■ **Task to carry out**
All lines between the start of the listing below and the line containing "namespace Sys2Proof.Machine", inclusive, must be repeated exactly.

■ **Records supplied**
-- ==== Sys2Proof/Laws/KeepsMotion.lean ====
section
/-! SUPPORT. What every operation keeps: the position, motion, queue and capture operations. One lemma an operation. -/

set_option Elab.async false
set_option linter.all false
set_option linter.tactic.unusedName false

namespace Sys2Proof.Machine

/-! ### Machine/PosOps.lean -/

theorem Keeps.updEnc {s₀ s : State} (h : Keeps s₀ s) (k : Nat) (f : Enc → Enc) :
    Keeps s₀ (s.updEnc k f) := by
  unfold State.updEnc
  extract_lets a1
  repeat' first | with_reducible assumption | (with_reducible rfl) |
                  (simp only [fixedSizes, length_upd, List.length_map, List.length_zipIdx]; first | done | rfl) | split |
                  (intro _ _ _) | (with_reducible refine Keeps.set (by with_reducible assumption) ?_ ?_) | unfold a1 | dsimp only

theorem Keeps.moved {s₀ s : State} (h : Keeps s₀ s) (k : Nat) (old : Int) (new : Int) :
    Keeps s₀ (s.moved k old new) := by
  unfold State.moved
  extract_lets a1
  repeat' first | with_reducible assumption | (with_reducible apply Keeps.updEnc) | (with_reducible rfl) |
                  (simp only [fixedSizes, length_upd, List.length_map, List.length_zipIdx]; first | done | rfl) | split |
                  (intro _ _ _) | (with_reducible refine Keeps.set (by with_reducible assumption) ?_ ?_) | unfold a1 | dsimp only

theorem Keeps.corrPeriod {s₀ s : State} (h : Keeps s₀ s) (k : Nat) :
    Keeps s₀ (s.corrPeriod k) := by
  unfold State.corrPeriod
  extract_lets a1 a2 a3 a4 a5 a6 a7 a8 a9 a10 a11 a12 a13 a14 a15
  refine Keeps.step (s := a5) ?_ (fun ba5 => ?_); rotate_left; try clear_value a5
  refine Keeps.step (s := a15) ?_ (fun ba15 => ?_); rotate_left; try clear_value a15
  repeat' first | with_reducible assumption | (with_reducible apply Keeps.raise) | (with_reducible apply Keeps.updEnc) |
                  (with_reducible rfl) | (simp only [fixedSizes, length_upd, List.length_map, List.length_zipIdx]; first | done |
                  rfl) | split | (intro _ _ _) | (with_reducible refine Keeps.set (by with_reducible assumption) ?_ ?_) | unfold a1 |
                  unfold a2 | unfold a3 | unfold a4 | unfold a5 | unfold a6 | unfold a7 | unfold a8 | unfold a9 | unfold a10 |
                  unfold a11 | unfold a12 | unfold a13 | unfold a14 | unfold a15 | dsimp only

theorem Keeps.extremes {s₀ s : State} (h : Keeps s₀ s) (k : Nat) (x : EncSample) :
    Keeps s₀ (s.extremes k x) := by
  unfold State.extremes
  extract_lets a1 a2
  refine Keeps.step (s := a1) ?_ (fun ba1 => ?_); rotate_left; try clear_value a1
  repeat' first | with_reducible assumption | (with_reducible apply Keeps.corrPeriod) | (with_reducible apply Keeps.updEnc) |
                  (with_reducible rfl) | (simp only [fixedSizes, length_upd, List.length_map, List.length_zipIdx]; first | done |
                  rfl) | split | (intro _ _ _) | (with_reducible refine Keeps.set (by with_reducible assumption) ?_ ?_) | unfold a1 |
                  unfold a2 | dsimp only

theorem Keeps.doubleChange {s₀ s : State} (h : Keeps s₀ s) (k : Nat) :
    Keeps s₀ (s.doubleChange k) := by
  unfold State.doubleChange
  extract_lets a1
  refine Keeps.step (s := a1) ?_ (fun ba1 => ?_); rotate_left; try clear_value a1
  repeat' first | with_reducible assumption | (with_reducible apply Keeps.count) | (with_reducible apply Keeps.raise) |
                  (with_reducible apply Keeps.updEnc) | (with_reducible rfl) |
                  (simp only [fixedSizes, length_upd, List.length_map, List.length_zipIdx]; first | done | rfl) | split |
                  (intro _ _ _) | (with_reducible refine Keeps.set (by with_reducible assumption) ?_ ?_) | unfold a1 | dsimp only

theorem Keeps.sineSample {s₀ s : State} (h : Keeps s₀ s) (x : EncSample) :
    Keeps s₀ (s.sineSample x) := by
  unfold State.sineSample
  extract_lets a1 a2 a3 a4 a5 a6 a7 a8 a9 a10 a11
  refine Keeps.step (s := a6) ?_ (fun ba6 => ?_); rotate_left; try clear_value a6
  refine Keeps.step (s := a7) ?_ (fun ba7 => ?_); rotate_left; try clear_value a7
  refine Keeps.step (s := a9) ?_ (fun ba9 => ?_); rotate_left; try clear_value a9
  refine Keeps.step (s := a11) ?_ (fun ba11 => ?_); rotate_left; try clear_value a11
  repeat' first | with_reducible assumption | (with_reducible apply Keeps.count) | (with_reducible apply Keeps.doubleChange) |
                  (with_reducible apply Keeps.extremes) | (with_reducible apply Keeps.raise) | (with_reducible apply Keeps.updEnc) |
                  (with_reducible rfl) | (simp only [fixedSizes, length_upd, List.length_map, List.length_zipIdx]; first | done |
                  rfl) | split | (intro _ _ _) | (with_reducible refine Keeps.set (by with_reducible assumption) ?_ ?_) | unfold a1 |
                  unfold a2 | unfold a3 | unfold a4 | unfold a5 | unfold a6 | unfold a7 | unfold a8 | unfold a9 | unfold a10 |
                  unfold a11 | dsimp only

theorem Keeps.digitalSample {s₀ s : State} (h : Keeps s₀ s) (x : EncSample) :
    Keeps s₀ (s.digitalSample x) := by
  unfold State.digitalSample
  extract_lets a1 a2 a3 a4
  refine Keeps.step (s := a4) ?_ (fun ba4 => ?_); rotate_left; try clear_value a4
  repeat' first | with_reducible assumption | (with_reducible apply Keeps.doubleChange) | (with_reducible apply Keeps.updEnc) |
                  (with_reducible rfl) | (simp only [fixedSizes, length_upd, List.length_map, List.length_zipIdx]; first | done |
                  rfl) | split | (intro _ _ _) | (with_reducible refine Keeps.set (by with_reducible assumption) ?_ ?_) | unfold a1 |
                  unfold a2 | unfold a3 | unfold a4 | dsimp only

theorem Keeps.encSample {s₀ s : State} (h : Keeps s₀ s) (x : EncSample) :
    Keeps s₀ (s.encSample x) := by
  unfold State.encSample
  extract_lets a1 a2 a3
  refine Keeps.step (s := a2) ?_ (fun ba2 => ?_); rotate_left; try clear_value a2
  refine Keeps.step (s := a3) ?_ (fun ba3 => ?_); rotate_left; try clear_value a3
  repeat' first | with_reducible assumption | (with_reducible apply Keeps.digitalSample) | (with_reducible apply Keeps.moved) |
                  (with_reducible apply Keeps.sineSample) | (with_reducible apply Keeps.updEnc) | (with_reducible rfl) |
                  (simp only [fixedSizes, length_upd, List.length_map, List.length_zipIdx]; first | done | rfl) | split |
                  (intro _ _ _) | (with_reducible refine Keeps.set (by with_reducible assumption) ?_ ?_) | unfold a1 | unfold a2 |
                  unfold a3 | dsimp only

theorem Keeps.setPos {s₀ s : State} (h : Keeps s₀ s) (k : Nat) (v : Int) :
    Keeps s₀ (s.setPos k v) := by
  unfold State.setPos
  extract_lets a1 a2
  refine Keeps.step (s := a2) ?_ (fun ba2 => ?_); rotate_left; try clear_value a2
  repeat' first | with_reducible assumption | (with_reducible apply Keeps.moved) | (with_reducible apply Keeps.updEnc) |
                  (with_reducible rfl) | (simp only [fixedSizes, length_upd, List.length_map, List.length_zipIdx]; first | done |
                  rfl) | split | (intro _ _ _) | (with_reducible refine Keeps.set (by with_reducible assumption) ?_ ?_) | unfold a1 |
                  unfold a2 | dsimp only

theorem Keeps.refMark {s₀ s : State} (h : Keeps s₀ s) (k : Nat) :
    Keeps s₀ (s.refMark k) := by
  unfold State.refMark
  extract_lets a1 a2 a3 a4
  refine Keeps.step (s := a2) ?_ (fun ba2 => ?_); rotate_left; try clear_value a2
  repeat' first | with_reducible assumption | (with_reducible apply Keeps.count) | (with_reducible apply Keeps.raise) |
                  (with_reducible apply Keeps.setPos) | (with_reducible apply Keeps.updEnc) | (with_reducible rfl) |
                  (simp only [fixedSizes, length_upd, List.length_map, List.length_zipIdx]; first | done | rfl) | split |
                  (intro _ _ _) | (with_reducible refine Keeps.set (by with_reducible assumption) ?_ ?_) | unfold a1 | unfold a2 |
                  unfold a3 | unfold a4 | dsimp only

theorem Keeps.encCommitted {s₀ s : State} (h : Keeps s₀ s) (old : Sparse Nat) (k : Nat) :
    Keeps s₀ (s.encCommitted old k) := by
  unfold State.encCommitted
  extract_lets a1
  refine Keeps.step (s := a1) ?_ (fun ba1 => ?_); rotate_left; try clear_value a1
  repeat' first | with_reducible assumption | (with_reducible apply Keeps.updEnc) | (with_reducible rfl) |
                  (simp only [fixedSizes, length_upd, List.length_map, List.length_zipIdx]; first | done | rfl) | split |
                  (intro _ _ _) | (with_reducible refine Keeps.set (by with_reducible assumption) ?_ ?_) | unfold a1 | dsimp only

theorem Keeps.refArm {s₀ s : State} (h : Keeps s₀ s) (k : Nat) :
    Keeps s₀ (s.refArm k) := by
  unfold State.refArm
  repeat' first | with_reducible assumption | (with_reducible apply Keeps.updEnc) | (with_reducible rfl) |
                  (simp only [fixedSizes, length_upd, List.length_map, List.length_zipIdx]; first | done | rfl) | split |
                  (intro _ _ _) | (with_reducible refine Keeps.set (by with_reducible assumption) ?_ ?_) | dsimp only
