theorem Keeps.addRun {s₀ s : State} (h : Keeps s₀ s) (r : NewRun) (linkDown : Bool) :
    Keeps s₀ (s.addRun r linkDown) := by
  unfold State.addRun
  extract_lets a1 a2 a3 a4 a5 a6 a7 a8 a9 a10 a11
  refine Keeps.step (s := a3) ?_ (fun ba3 => ?_); rotate_left; try clear_value a3
  refine Keeps.step (s := a4) ?_ (fun ba4 => ?_); rotate_left; try clear_value a4
  refine Keeps.step (s := a6) ?_ (fun ba6 => ?_); rotate_left; try clear_value a6
  refine Keeps.step (s := a7) ?_ (fun ba7 => ?_); rotate_left; try clear_value a7
  refine Keeps.step (s := a8) ?_ (fun ba8 => ?_); rotate_left; try clear_value a8
  repeat' first | with_reducible assumption | (with_reducible apply Keeps.count) | (with_reducible apply Keeps.covReport) |
                  (with_reducible apply Keeps.makeBlobRoom) | (with_reducible apply Keeps.raise) |
                  (with_reducible apply Keeps.updRep) | (with_reducible apply Keeps.foldl) | (with_reducible apply Keeps.foldlSnd) |
                  (with_reducible rfl) | (simp only [fixedSizes, length_upd, List.length_map, List.length_zipIdx]; first | done |
                  rfl) | split | (intro _ _ _) | (with_reducible refine Keeps.set (by with_reducible assumption) ?_ ?_) | unfold a1 |
                  unfold a2 | unfold a3 | unfold a4 | unfold a5 | unfold a6 | unfold a7 | unfold a8 | unfold a9 | unfold a10 |
                  unfold a11 | dsimp only

theorem Keeps.writeSummary {s₀ s : State} (h : Keeps s₀ s) (x : Summary) (lost : Bool) :
    Keeps s₀ (s.writeSummary x lost) := by
  unfold State.writeSummary
  extract_lets a1 a2 a3 a4
  refine Keeps.step (s := a2) ?_ (fun ba2 => ?_); rotate_left; try clear_value a2
  repeat' first | with_reducible assumption | (with_reducible apply Keeps.raise) | (with_reducible apply Keeps.recordTo) |
                  (with_reducible apply Keeps.foldl) | (with_reducible apply Keeps.foldlSnd) | (with_reducible rfl) |
                  (simp only [fixedSizes, length_upd, List.length_map, List.length_zipIdx]; first | done | rfl) | split |
                  (intro _ _ _) | (with_reducible refine Keeps.set (by with_reducible assumption) ?_ ?_) | unfold a1 | unfold a2 |
                  unfold a3 | unfold a4 | dsimp only

theorem Keeps.driftReady {s₀ s : State} (h : Keeps s₀ s) :
    Keeps s₀ (s.driftReady) := by
  unfold State.driftReady
  extract_lets a1
  repeat' first | with_reducible assumption | (with_reducible apply Keeps.writeSummary) | (with_reducible rfl) |
                  (simp only [fixedSizes, length_upd, List.length_map, List.length_zipIdx]; first | done | rfl) | split |
                  (intro _ _ _) | (with_reducible refine Keeps.set (by with_reducible assumption) ?_ ?_) | unfold a1 | dsimp only

theorem Keeps.endRepeat {s₀ s : State} (h : Keeps s₀ s) (r : Rep) (line : Nat) :
    Keeps s₀ (s.endRepeat r line) := by
  unfold State.endRepeat
  extract_lets a1 a2 a3 a4
  refine Keeps.step (s := a3) ?_ (fun ba3 => ?_); rotate_left; try clear_value a3
  repeat' first | with_reducible assumption | (with_reducible apply Keeps.writeSummary) | (with_reducible rfl) |
                  (simp only [fixedSizes, length_upd, List.length_map, List.length_zipIdx]; first | done | rfl) | split |
                  (intro _ _ _) | (with_reducible refine Keeps.set (by with_reducible assumption) ?_ ?_) | unfold a1 | unfold a2 |
                  unfold a3 | unfold a4 | dsimp only

/-! ### Machine/MirrorOps.lean -/

theorem Keeps.updCmp {s₀ s : State} (h : Keeps s₀ s) (f : CmpSt → CmpSt) :
    Keeps s₀ (s.updCmp f) := by
  unfold State.updCmp
  repeat' first | with_reducible assumption | (with_reducible rfl) |
                  (simp only [fixedSizes, length_upd, List.length_map, List.length_zipIdx]; first | done | rfl) | split |
                  (intro _ _ _) | (with_reducible refine Keeps.set (by with_reducible assumption) ?_ ?_) | dsimp only

theorem Keeps.accumulate {s₀ s : State} (h : Keeps s₀ s) (slot : Nat) (x : Nat) (y : Nat) (lab : Nat × Nat × Nat) :
    Keeps s₀ (s.accumulate slot x y lab) := by
  unfold State.accumulate
  extract_lets a1 a2 a3
  repeat' first | with_reducible assumption | (with_reducible apply Keeps.dramWrite) | (with_reducible rfl) |
                  (simp only [fixedSizes, length_upd, List.length_map, List.length_zipIdx]; first | done | rfl) | split |
                  (intro _ _ _) | (with_reducible refine Keeps.set (by with_reducible assumption) ?_ ?_) | unfold a1 | unfold a2 |
                  unfold a3 | dsimp only

theorem Keeps.finalLine {s₀ s : State} (h : Keeps s₀ s) (slot y : Nat) : Keeps s₀ (s.finalLine slot y) := by
  unfold State.finalLine
  extract_lets px holes a
  have b : Keeps s₀ a := by
    unfold a
    split
    · exact h
    · exact h.count _ _ _
  exact b.dramWrite _ _

theorem Keeps.finalTo {s₀ s : State} (h : Keeps s₀ s) (l : Learn) (upto : Nat) :
    Keeps s₀ (s.finalTo l upto) := by
  unfold State.finalTo
  extract_lets a1 a2
  refine Keeps.step (s := a2) ?_ (fun ba2 => ?_); rotate_left; try clear_value a2
  repeat' first | with_reducible assumption | (with_reducible apply Keeps.finalLine) | (with_reducible apply Keeps.updCmp) |
                  (with_reducible apply Keeps.foldl) | (with_reducible apply Keeps.foldlSnd) | (with_reducible rfl) |
                  (simp only [fixedSizes, length_upd, List.length_map, List.length_zipIdx]; first | done | rfl) | split |
                  (intro _ _ _) | (with_reducible refine Keeps.set (by with_reducible assumption) ?_ ?_) | unfold a1 | unfold a2 |
                  dsimp only

theorem Keeps.learnDone {s₀ s : State} (h : Keeps s₀ s) (l : Learn) :
    Keeps s₀ (s.learnDone l) := by
  unfold State.learnDone
  extract_lets a1 a2 a3 a4 a5 a6 a7 a8
  refine Keeps.step (s := a1) ?_ (fun ba1 => ?_); rotate_left; try clear_value a1
  refine Keeps.step (s := a3) ?_ (fun ba3 => ?_); rotate_left; try clear_value a3
  refine Keeps.step (s := a4) ?_ (fun ba4 => ?_); rotate_left; try clear_value a4
  refine Keeps.step (s := a5) ?_ (fun ba5 => ?_); rotate_left; try clear_value a5
  refine Keeps.step (s := a6) ?_ (fun ba6 => ?_); rotate_left; try clear_value a6
  refine Keeps.step (s := a7) ?_ (fun ba7 => ?_); rotate_left; try clear_value a7
  refine Keeps.step (s := a8) ?_ (fun ba8 => ?_); rotate_left; try clear_value a8
  repeat' first | with_reducible assumption | (with_reducible apply Keeps.dramWrite) | (with_reducible apply Keeps.finalTo) |
                  (with_reducible apply Keeps.raise) | (with_reducible apply Keeps.updCmp) | (with_reducible rfl) |
                  (simp only [fixedSizes, length_upd, List.length_map, List.length_zipIdx]; first | done | rfl) | split |
                  (intro _ _ _) | (with_reducible refine Keeps.set (by with_reducible assumption) ?_ ?_) | unfold a1 | unfold a2 |
                  unfold a3 | unfold a4 | unfold a5 | unfold a6 | unfold a7 | unfold a8 | dsimp only

theorem Keeps.refChecked {s₀ s : State} (h : Keeps s₀ s) (x : RefCheck) :
    Keeps s₀ (s.refChecked x) := by
  unfold State.refChecked
  extract_lets a1 a2 a3 a4 a5
  refine Keeps.step (s := a3) ?_ (fun ba3 => ?_); rotate_left; try clear_value a3
  refine Keeps.step (s := a5) ?_ (fun ba5 => ?_); rotate_left; try clear_value a5
  repeat' first | with_reducible assumption | (with_reducible apply Keeps.done) | (with_reducible apply Keeps.dramWrite) |
                  (with_reducible apply Keeps.reply) | (with_reducible apply Keeps.updCmp) | (with_reducible rfl) |
                  (simp only [fixedSizes, length_upd, List.length_map, List.length_zipIdx]; first | done | rfl) | split |
                  (intro _ _ _) | (with_reducible refine Keeps.set (by with_reducible assumption) ?_ ?_) | unfold a1 | unfold a2 |
                  unfold a3 | unfold a4 | unfold a5 | dsimp only

theorem Keeps.imgAct {s₀ s : State} (h : Keeps s₀ s) (a : ImgAct) :
    Keeps s₀ (s.imgAct a) := by
  unfold State.imgAct
  extract_lets a1
  repeat' first | with_reducible assumption | (with_reducible apply Keeps.updCmp) | (with_reducible rfl) |
                  (simp only [fixedSizes, length_upd, List.length_map, List.length_zipIdx]; first | done | rfl) | split |
                  (intro _ _ _) | (with_reducible refine Keeps.set (by with_reducible assumption) ?_ ?_) | unfold a1 | dsimp only

theorem Keeps.imgWrites {s₀ s : State} (h : Keeps s₀ s) (line : Nat) (ws : List ParWrite) :
    Keeps s₀ (s.imgWrites line ws) := by
  unfold State.imgWrites
  extract_lets a1 a2
  refine Keeps.step (s := a2) ?_ (fun ba2 => ?_); rotate_left; try clear_value a2
  repeat' first | with_reducible assumption | (with_reducible apply Keeps.updCmp) | (with_reducible rfl) |
                  (simp only [fixedSizes, length_upd, List.length_map, List.length_zipIdx]; first | done | rfl) | split |
                  (intro _ _ _) | (with_reducible refine Keeps.set (by with_reducible assumption) ?_ ?_) | unfold a1 | unfold a2 |
                  dsimp only

theorem Keeps.atBoundary {s₀ s : State} (h : Keeps s₀ s) (b : Boundary) :
    Keeps s₀ (s.atBoundary b) := by
  unfold State.atBoundary
  extract_lets a1 a2 a3 a4 a5 a6 a7 a8
  refine Keeps.step (s := a3) ?_ (fun ba3 => ?_); rotate_left; try clear_value a3
  refine Keeps.step (s := a4) ?_ (fun ba4 => ?_); rotate_left; try clear_value a4
  repeat' first | with_reducible assumption | (with_reducible apply Keeps.carry) | (with_reducible apply Keeps.endRepeat) |
                  (with_reducible apply Keeps.learnDone) | (with_reducible apply Keeps.updCmp) | (with_reducible apply Keeps.foldl) |
                  (with_reducible apply Keeps.foldlSnd) | (with_reducible rfl) |
                  (simp only [fixedSizes, length_upd, List.length_map, List.length_zipIdx]; first | done | rfl) | split |
                  (intro _ _ _) | (with_reducible refine Keeps.set (by with_reducible assumption) ?_ ?_) | unfold a1 | unfold a2 |
                  unfold a3 | unfold a4 | unfold a5 | unfold a6 | unfold a7 | unfold a8 | dsimp only

theorem Keeps.mirrorAt {s₀ s : State} (h : Keeps s₀ s) (line : Nat) :
    Keeps s₀ (s.mirrorAt line) := by
  unfold State.mirrorAt
  extract_lets a1 a2 a3 a4 a5 a6 a7
  refine Keeps.step (s := a4) ?_ (fun ba4 => ?_); rotate_left; try clear_value a4
  refine Keeps.step (s := a5) ?_ (fun ba5 => ?_); rotate_left; try clear_value a5
  refine Keeps.step (s := a6) ?_ (fun ba6 => ?_); rotate_left; try clear_value a6
  repeat' first | with_reducible assumption | (with_reducible apply Keeps.atBoundary) | (with_reducible apply Keeps.closeBlobs) |
                  (with_reducible apply Keeps.imgAct) | (with_reducible apply Keeps.imgWrites) | (with_reducible apply Keeps.foldl) |
                  (with_reducible apply Keeps.foldlSnd) | (with_reducible rfl) |
                  (simp only [fixedSizes, length_upd, List.length_map, List.length_zipIdx]; first | done | rfl) | split |
                  (intro _ _ _) | (with_reducible refine Keeps.set (by with_reducible assumption) ?_ ?_) | unfold a1 | unfold a2 |
                  unfold a3 | unfold a4 | unfold a5 | unfold a6 | unfold a7 | dsimp only

theorem Keeps.mirrorTo {s₀ s : State} (h : Keeps s₀ s) (line : Nat) :
    Keeps s₀ (s.mirrorTo line) := by
  unfold State.mirrorTo
  repeat' first | with_reducible assumption | (with_reducible apply Keeps.mirrorAt) | (with_reducible apply Keeps.foldl) |
                  (with_reducible apply Keeps.foldlSnd) | (with_reducible rfl) |
                  (simp only [fixedSizes, length_upd, List.length_map, List.length_zipIdx]; first | done | rfl) | split |
                  (intro _ _ _) | (with_reducible refine Keeps.set (by with_reducible assumption) ?_ ?_) | dsimp only

theorem Keeps.evalRow {s₀ s : State} (h : Keeps s₀ s) (r : Rep) (line : Nat) (row : List Patch) :
    Keeps s₀ (s.evalRow r line row) := by
  unfold State.evalRow
  extract_lets a1 a2 a3 a4 a5 a6 a7 a8 a9 a10 a11
  refine Keeps.step (s := a7) ?_ (fun ba7 => ?_); rotate_left; try clear_value a7
  refine Keeps.step (s := a8) ?_ (fun ba8 => ?_); rotate_left; try clear_value a8
  refine Keeps.step (s := a9) ?_ (fun ba9 => ?_); rotate_left; try clear_value a9
  refine Keeps.step (s := a10) ?_ (fun ba10 => ?_); rotate_left; try clear_value a10
  refine Keeps.step (s := a11) ?_ (fun ba11 => ?_); rotate_left; try clear_value a11
  repeat' first | with_reducible assumption | (with_reducible apply Keeps.count) | (with_reducible apply Keeps.raise) |
                  (with_reducible apply Keeps.updCmp) | (with_reducible apply Keeps.updRep) | (with_reducible rfl) |
                  (simp only [fixedSizes, length_upd, List.length_map, List.length_zipIdx]; first | done | rfl) | split |
                  (intro _ _ _) | (with_reducible refine Keeps.set (by with_reducible assumption) ?_ ?_) | unfold a1 | unfold a2 |
                  unfold a3 | unfold a4 | unfold a5 | unfold a6 | unfold a7 | unfold a8 | unfold a9 | unfold a10 | unfold a11 |
                  dsimp only

theorem Keeps.evalRows {s₀ s : State} (h : Keeps s₀ s) (line : Nat) :
    Keeps s₀ (s.evalRows line) := by
  unfold State.evalRows
  extract_lets a1
  repeat' first | with_reducible assumption | (with_reducible apply Keeps.evalRow) | (with_reducible apply Keeps.foldl) |
                  (with_reducible apply Keeps.foldlSnd) | (with_reducible rfl) |
                  (simp only [fixedSizes, length_upd, List.length_map, List.length_zipIdx]; first | done | rfl) | split |
                  (intro _ _ _) | (with_reducible refine Keeps.set (by with_reducible assumption) ?_ ?_) | unfold a1 | dsimp only

theorem Keeps.notCompared {s₀ s : State} (h : Keeps s₀ s) (line : Nat) (cols : Nat × Nat) (cause : Nat) (detail : Nat) :
    Keeps s₀ (s.notCompared line cols cause detail) := by
  unfold State.notCompared
  repeat' first | with_reducible assumption | (with_reducible apply Keeps.count) | (with_reducible apply Keeps.covReport) |
                  (with_reducible rfl) | (simp only [fixedSizes, length_upd, List.length_map, List.length_zipIdx]; first | done |
                  rfl) | split | (intro _ _ _) | (with_reducible refine Keeps.set (by with_reducible assumption) ?_ ?_) | dsimp only

theorem Keeps.addDrift {s₀ s : State} (h : Keeps s₀ s) (px : List PxAt) :
    Keeps s₀ (s.addDrift px) := by
  unfold State.addDrift
  extract_lets a1
  repeat' first | with_reducible assumption | (with_reducible apply Keeps.updRep) | (with_reducible apply Keeps.foldl) |
                  (with_reducible apply Keeps.foldlSnd) | (with_reducible rfl) |
                  (simp only [fixedSizes, length_upd, List.length_map, List.length_zipIdx]; first | done | rfl) | split |
                  (intro _ _ _) | (with_reducible refine Keeps.set (by with_reducible assumption) ?_ ?_) | unfold a1 | dsimp only

theorem Keeps.takeSlices {s₀ s : State} (h : Keeps s₀ s) (l : ImgLine) : Keeps s₀ (s.takeSlices l).2 := by
  unfold State.takeSlices
  refine Keeps.foldlSnd (β := List Nat) (fun r i hr => ?_) _ _ h
  dsimp only
  split
  · exact hr
  · split
    · exact hr
    · dsimp only
      exact hr.updCmp _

■ **Exercise output**
-- ==== Sys2Proof/Laws/KeepsMotion.lean ====
section
/-! SUPPORT. What every operation keeps: the position, motion, queue and capture operations. One lemma an operation. -/

set_option Elab.async false
set_option linter.all false
set_option linter.tactic.unusedName false

namespace Sys2Proof.Machine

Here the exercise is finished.